Entries taken from a collection:
····················
theorem Kept.sound {s : State} (h : Kept s) : Sound (spelled s) none .nobody s ∧ heldLaw s = true := by
  obtain ⟨h1, h2, h3, h4, h5, h6, h7, h8, h9, h10, h11, h12, h13, h14, h15, h16, h17⟩ := h
  obtain ⟨hch, hfree⟩ := (chainLaw_iff s).1 h9
  have hempty : s.window.ready = false → ∀ j, jobAt s j = none := fun hr j => by
    unfold emptyLaw at h16
    rw [hr, Bool.false_or, all_slots] at h16
    simpa using h16 j
  have hready : ∀ j r, jobAt s j = some r → s.window.ready = true := fun j r e => by
    by_contra hn
    have := hempty (by simpa using hn) j
    rw [e] at this; cases this
  have hblocks : s.window.ready = true → ∀ b, s.spool.freeList.count b + ∑ j, (spelled s j).count b = 1 := fun hr b => by
    unfold blockLaw at h8
    rw [hr, Bool.not_true, Bool.false_or, all_blocks] at h8
    have := h8 b
    rw [decide_eq_true_eq, List.count_append, chainBlocks_count] at this
    exact this
  have hnd : ∀ j r, jobAt s j = some r → (chainOf s r).Nodup := fun j r e => by
    rw [List.nodup_iff_count_le_one]
    intro b
    have hb := hblocks (hready j r e) b
    have := count_le_sum (spelled s) j b
    rw [spelled_of e] at this
    omega
  unfold countLaw at h4
  rw [all_slots] at h4
  unfold progressLaw at h13
  rw [all_slots] at h13
  have hprog : ∀ j r, jobAt s j = some r → r.output ≠ .finished → CursorOk r (spelled s j) ∧ Going r (spelled s j) := fun j r e ho => by
    have := h13 j
    rw [e] at this
    simp only [Bool.or_eq_true, decide_eq_true_eq, ho, false_or] at this
    rw [spelled_of e]
    exact (progress_iff s j r (hch j r e) (hnd j r e)).1 this
  unfold currentLaw at h6
  rw [Bool.and_eq_true, all_lines, all_slots] at h6
  obtain ⟨hrec1, hrec2, hrec3⟩ := (reportLaw_iff s).1 h11
  refine ⟨?_, h17⟩
  unfold fifoLaw at h1
  rw [Bool.and_eq_true, List.all_eq_true, decide_eq_true_eq] at h1
  exact
  { fifoLen := h1.1
    fifo := fun a ha => by
      have := h1.2 a ha
      cases e : jobAt s a.1 with
      | none => rw [e] at this; cases this
      | some r => rw [e] at this; exact ⟨r, rfl, by simpa using this⟩
    target := fun j hj => by
      unfold targetLaw at h2
      rw [hj] at h2
      simp only at h2
      cases e : jobAt s j with
      | none => rw [e] at h2; cases h2
      | some r => rw [e] at h2; exact ⟨r, rfl, by simpa using h2⟩
    closing := fun j r e hc _ => by
      unfold closingLaw at h3
      rw [all_slots] at h3
      have := h3 j
      rw [e] at this
      simpa [hc] using this
    queue := fun l u j => by
      unfold queueLaw at h5
      rw [all_slots] at h5
      have := h5 j
      rw [all_lines] at this
      have := this l
      simp only [List.all_cons, List.all_nil, Bool.and_true, Bool.and_eq_true, decide_eq_true_eq] at this
      cases u
      · exact this.2
      · exact this.1
    current := fun l j => by
      have := h6.2 j
      rw [all_lines] at this
      have := this l
      cases e : jobAt s j with
      | none =>
        rw [e] at this
        constructor
        · intro n; rw [n] at this; simp at this
        · rintro ⟨q, hq, _⟩; cases hq
      | some r =>
        rw [e] at this
        rw [beq_iff_eq, Bool.eq_iff_iff, decide_eq_true_eq, Bool.and_eq_true, decide_eq_true_eq, decide_eq_true_eq] at this
        rw [this]
        simp
    finished := fun j r e ho => by
      unfold finishedLaw at h10
      rw [all_slots] at h10
      have c := h10 j
      have d := h4 j
      rw [e] at c d
      simp only [ho, ne_eq, not_true_eq_false, decide_false, Bool.false_or, Bool.and_eq_true, decide_eq_true_eq] at c d
      obtain ⟨⟨⟨⟨⟨c1, c2⟩, _⟩, _⟩, _⟩, _⟩ := c
      refine ⟨c1, d.1, d.2, ?_⟩
      rw [spelled_of e]
      exact (hch j r e).empty_iff.1.2 c2
    recordsLen := hrec1
    waiting := hrec2
    records := hrec3
    freeSlot := fun j e => by unfold spelled; rw [e]
    chain := fun j r e => by rw [spelled_of e]; exact hch j r e
    cursor := fun j r e ho => (hprog j r e ho).1
    going := fun j r e ho _ => (hprog j r e ho).2
    blocks := hblocks
    freeLinks := hfree
    emptySlots := hempty
    line := fun l _ =>
      { engine := (engineLaw_iff _).1 (h6.1 l)
        waits := ((unitLaw_iff s).1 h7 l).1
        flies := ((unitLaw_iff s).1 h7 l).2
        fetch := fun err ha => by
          unfold fetchLaw at h15
          rw [ha] at h15
          simp only [Bool.and_eq_true, decide_eq_true_eq] at h15
          exact ⟨h15.1.1, h15.1.2, Option.isSome_iff_ne_none.1 h15.2⟩ }
    fetched := fun l j r f p c1 c2 c3 c4 => by
      unfold fetchedLaw at h14
      rw [all_lines] at h14
      have := h14 l
      rw [c3, currentJob_iff.2 ⟨c1, c2⟩] at this
      simp only [c4] at this
      rw [spelled_of c2]
      exact (readsAt_iff s j r p (hch j r c2)).1 this
    access := (accessLaw_iff s).1 h12 }

/-- `Kept` is `Sounds` without exceptions, with the law of READY. -/
theorem kept_iff (s : State) : Kept s ↔ Sounds none .nobody s ∧ heldLaw s = true := by
  constructor
  · exact fun h => ⟨⟨_, h.sound.1⟩, h.sound.2⟩
  · rintro ⟨⟨_, h⟩, k⟩; exact Kept.of_sound h k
····················
> [What you need to do]: Where does the string "heldLaw" appear in the records above? Show every line that holds it.

> [Solution for this problem]:
theorem Kept.sound {s : State} (h : Kept s) : Sound (spelled s) none .nobody s ∧ heldLaw s = true := by
theorem kept_iff (s : State) : Kept s ↔ Sounds none .nobody s ∧ heldLaw s = true := by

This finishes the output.